# It's been four months......



## SWGoldenmom (Oct 25, 2011)

But I still miss her every single day. She was my heart dog, and never left my side. Her golden smile never left her face, and she never had a bad day. She'll always be a part of my heart.

Tess 6/11/98 - 6/21/11


----------



## ELI&BAILEY'S MOM (Dec 18, 2008)

What a beautiful girl. I am so sorry for your loss. They seem to take a big chunk of your heart when they leave, don't they? Godspeed sweet Tess.


----------



## Penny & Maggie's Mom (Oct 4, 2007)

I'm so sorry. What a pretty girl... just remember, she's with you still.. only now on silent paws. Hugs.


----------



## SWGoldenmom (Oct 25, 2011)

I love that.......silent paws.....thank you....


----------



## Buddy's mom forever (Jun 23, 2011)

Sweet girl, I am sorry you lost her. It takes time to get used to the pain.
Rest in peace sweet Tess.


----------



## Kula's mommy (Aug 19, 2011)

She is so very beautiful and I know how you feel.I miss my Kula every single day and I'm so very sorry for your loss....hugs


----------



## SWGoldenmom (Oct 25, 2011)

Oh my....I see Tess and Kula were very close in age. I'm so sorry for your loss as well.


----------



## Nath (May 12, 2011)

So sorry for your loss. She was beautiful. I wish that I had words to make it easier, but many of us are going through the same empty pain you are feeling. At least we can help each other in need. Sending many hugs.


----------



## goldensmum (Oct 23, 2007)

Tess will always be with you, because she is nestled in the very safest place of all - in your heart.

Sleep softly Tess


----------



## Debles (Sep 6, 2007)

She was a beautiful girl and is with you always. I know how hard it is and how much you miss her.


----------



## Dallas Gold (Dec 22, 2007)

What a beauty she was. HUGS...missing them is so hard, but she's with you, looking over you and waiting until you meet again.


----------



## CAROLINA MOM (May 12, 2009)

Tess was such a beautiful girl, the anniversaries are so hard. We lost our boy in Feb., each month has gotten a little easier, but their loss never really goes away because they have such a huge piece of your heart. 
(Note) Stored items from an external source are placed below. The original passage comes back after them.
-- ==== Sys2Proof/Machine/Engine.lean ====
section
/-!
DEFINITION. What every engine shares: taking the command that runs in a queue, handing it over with its writes issued, and
abandoning a list (R69, R84, R101, R205).
-/

namespace Sys2Proof.Machine

/-- The cluster's queues hold: its site is halted or gone (R135, R315, R349). -/
def State.holds (s : State) (k n : Nat) : Bool :=
  decide (1 ≤ k ∧ k ≤ 3) && ((s.siteOf n).map (fun i => (s.site i).halted)).getD true

/-- The command that runs in queue n of kind k and its record. -/
def State.running (s : State) (k n : Nat) : Option (QRef × CmdRec) :=
  (s.queue k n).running.bind (fun r => (s.cmdOf r).map (fun c => (r, c)))

/-- An engine runs the command of its queue if sel takes it: f gives the effect and the status. Without such a command
nothing happens (log 8). -/
def State.engine (s : State) (k n : Nat) (sel : Cmd → Bool) (f : State → QRef → CmdRec → State × Nat) : State :=
  match s.running k n with
  | some (r, c) =>
    if sel c.cmd && !s.holds k n then (let x := f s r c; x.1.issue k n r x.2) else s
  | none => s

/-- The submission_id of a command's list, which an entry's ref field names (R334). -/
def State.refOf (s : State) (r : QRef) : Nat := ((s.list r.part r.list).map (fun x : ListRec => x.subId)).getD 0

/-- s with an engine's store of bs at partition address a, its lines counted by the channels (R231). -/
def State.store (s : State) (p a : Nat) (bs : List Byte) : State :=
  (s.wr p a bs).countLines p a bs.length ctrChWritten

/-- Places of the blocks that a read of n bytes at a covers in part. -/
def State.partialBlocks (s : State) (p a n : Nat) : List Nat :=
  if planeBase ≤ a ∨ n = 0 then [] else
  let b0 := a / 4096 * 4096
  let b1 := (a + n - 1) / 4096 * 4096
  let cut := fun (b : Nat) => decide (b < a ∨ a + n < b + 4096)
  ((if cut b0 then [b0] else []) ++ (if b1 ≠ b0 && cut b1 then [b1] else [])).filterMap (fun b => s.place p b)

/-- s with an engine's read of n bytes at partition address a counted by the channels: lines, and blocks read in part,
which are not verified (R231, R235). -/
def State.loaded (s : State) (p a n : Nat) : State :=
  (s.partialBlocks p a n).foldl (fun s k => s.count (channelIndex k) ctrChPartial 1) (s.countLines p a n ctrChRead)

/-! ### Verified reads (R235, R236, R240) -/

/-- First addresses of the whole aligned HBM blocks of n bytes from a. -/
def wholeBlockAddrs (a n : Nat) : List Nat :=
  if planeBase ≤ a then [] else
  (List.range (n / 4096 + 1)).filterMap (fun k =>
    let b := ((a + 4095) / 4096 + k) * 4096
    if b + 4096 ≤ a + n then some b else none)

/-- What a read of the block at partition address b meets: in HBM a mismatch, where the block is maintained and is known not
to match or a fault names it (R235); on the plane a parity error, which is not refetched (R240). -/
def State.faultAt (s : State) (p : Nat) (faults : List BlockFault) (b : Nat) : Option BlockFault :=
  let named := faults.find? (fun f => f.addr / 4096 * 4096 == b)
  if planeBase ≤ b then named.map (fun f => { f with persists := true })
  else if !s.maintainedAt p b then none
  else if s.hbm.corrupt.contains (blockOf ((s.place p b).getD 0)) then some ⟨b, true⟩
  else named

/-- s with the reads of some whole blocks counted: verified, or skipped when unmaintained; mismatches and refetches. -/
def State.countVerified (s : State) (p : Nat) (faults : List BlockFault) (bs : List Nat) : State :=
  (bs.filter (· < planeBase)).foldl (fun s b =>
    match s.place p b with
    | none => s
    | some k =>
      let i := channelIndex k
      if !s.maintainedAt p b then s.count i ctrChSkips 1
      else
        let s := s.count i ctrChVerified 1
        match s.faultAt p faults b with
        | none => s
        | some f => (s.count i ctrChMismatches 1).count i ctrChRefetches (if f.persists then 0 else 1)) s

/-- The detail of a BLOCK_CRC entry for an HBM place (R487): the entry is that of the block's data, the CRC read is open. -/
def State.crcDetail (s : State) (place consumer : Nat) (block : List Byte) : List Byte :=
  let c := place / 2147483648
  le 1 (c / 32) ++ le 1 (c % 32) ++ le 1 (s.logicalCh (c / 32) (c % 32)) ++ le 1 consumer ++ zeros 4 ++
    le 8 (place % 2147483648) ++ le 4 (crc32c block) ++
    [Config.freeByte s.free, Config.freeByte (s.free + 1), Config.freeByte (s.free + 2), Config.freeByte (s.free + 3)]

/-- s with 0x2201 queued for the block at an HBM place (R235, R487), which does not match from then on. -/
def State.raisePlace (s : State) (place consumer p addr ref : Nat) : State :=
  let c := place / 2147483648
  ({ s with free := s.free + 4, hbm := s.hbm.spoilt (blockOf place) }).raise
    { status := 0x2201, part := p, unitKind := 3, unit := c / 32 * 256 + c % 32, addr := addr, ref := ref
      detail := s.crcDetail place consumer ((List.range 4096).map (fun i => Mem.get s.mem (place + i))) }

/-- s with 0x2201 queued for the block at partition address a. -/
def State.raiseBlock (s : State) (p a consumer : Nat) (ref : Nat := 0) : State :=
  s.raisePlace ((s.place p a).getD 0) consumer p a ref

/-- s with 0x2203 queued for a word on the plane that fails parity at a partition address (R240, R334). -/
def State.raiseParity (s : State) (p a ref : Nat) : State :=
  let k := (s.place p a).getD 2199023255552
  s.raise
    { status := 0x2203, part := p, unitKind := 1, unit := siteUnit ((k - 2199023255552) / 268435456), addr := a, ref := ref }

/-- s with the error of a read that meets a fault at address b queued: 0x2203 on the plane, 0x2201 in HBM. -/
def State.raiseRead (s : State) (r : QRef) (consumer b : Nat) : State :=
  if planeBase ≤ b then s.raiseParity r.part b (s.refOf r) else s.raiseBlock r.part b consumer (s.refOf r)

/-- The on-plane word of partition p, at a partition address, that fails parity in a command's reads. -/
def State.parityAt (s : State) (p : Nat) (parity : Option Nat) : Option Nat :=
  parity.filter (fun a => planeBase ≤ a && s.inside p a 8)

/-- s with a command stopped by a parity error at address a: what it wrote so far is undefined, and 0x2203 is queued (R48,
R236, R240). -/
def State.stopRead (s : State) (r : QRef) (c : CmdRec) (a : Nat) : State :=
  (s.loseCmds r.part [c]).raiseParity r.part a (s.refOf r)

/-- As State.engine, for a command that reads the plane: a word that fails parity stops it with 0x2201 (R236, R240). -/
def State.engineRead (s : State) (k n : Nat) (sel : Cmd → Bool) (parity : Option Nat) (f : State → QRef → CmdRec → State × Nat) :
    State :=
  s.engine k n sel (fun s r c =>
    match s.parityAt r.part parity with
    | some a => (s.stopRead r c a, 0x2201)
    | none => f s r c)

/-! ### Abandoned lists -/

/-- s without command r in any queue's waiting line. -/
def State.unqueue (s : State) (p l : Nat) : State :=
  { s with queues := s.queues.map (fun e => (e.1, { e.2 with fifo := e.2.fifo.filter (fun r => !(r.part == p && r.list == l)) })) }

/-- Whether the abandonment of a list at command i ends its command c at index j without running (R84). -/
def dropped (i j : Nat) (c : CmdRec) : Bool := j == i || c.st == .held || c.st == .queued

/-- s with every command of list l of partition p that is not dispatched, and command i, completed without running (R84). -/
def State.dropMarks (s : State) (p l i status : Nat) : State :=
  (s.modList p l (fun x => { x with
    abandoned := true
    cmds := x.cmds.mapIdx (fun j c =>
      if dropped i j c then { c with st := .done, ran := false, status := if j = i then status else c.status } else c) })).unqueue p l

/-- s with each command that the abandonment of list x at command i ends counted as a completed contributor (R84). -/
def State.dropSignals (s : State) (p : Nat) (x : ListRec) (i : Nat) : State :=
  ((List.range x.cmds.length).filter (fun j => (x.cmds[j]?.map (dropped i j)).getD false)).foldl (fun s j =>
    match x.cmds[j]? with
    | some c => s.signal { part := p, list := x.id, index := j, lane := x.lane } c.cmd
    | none => s) s

/-- s with the commands that the abandonment of list l at command i ends completed without running, as contributors
(R84). -/
def State.dropCommands (s : State) (p l i status : Nat) : State :=
  match s.list p l with
  | none => s
  | some x => (s.dropMarks p l i status).dropSignals p x i

/-- s with 0x1205 queued for list x of partition p, abandoned at command i with a status (R84, R487). -/
def State.raiseAbandoned (s : State) (p : Nat) (x : ListRec) (i status : Nat) : State :=
  let y := (s.list p x.id).getD x
  s.raise
    { status := 0x1205, part := p, ref := x.subId
      detail := le 2 status ++ zeros 2 ++ le 4 (x.indexOf i) ++ le 4 y.ranCount ++
        le 4 (y.cmds.filter (fun c => c.st == .done && !c.ran)).length }

/-- s with no further command of the list of a running command dispatched: a policy abort (R84, R189, R236). -/
def State.abandonAfter (s : State) (r : QRef) (status : Nat) : State :=
  match s.list r.part r.list with
  | none => s
  | some x => (s.dropCommands r.part r.list x.cmds.length 0).raiseAbandoned r.part x r.index status

/-- A list abandoned at command i with a status: one 0x1205 entry is queued (R84, R487). -/
def State.abandonList (s : State) (p l i status : Nat) : State :=
  match s.list p l with
  | none => s
  | some x =>
    (((s.dropMarks p l i status).raiseAbandoned p x i status).dropSignals p x i).finishList p l

end Sys2Proof.Machine
end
Tess will always be with you because she will forever live in your heart and her memories are a part of your soul and a part of who you are. 

I know my life has been so much richer by sharing it with my boy for 15.5 years. 

I hope you will be able to open your heart to another golden when you are ready. I did shortly after I lost my boy, I had too much love to give not to share it with another golden boy. 


God bless sweet Tess.


----------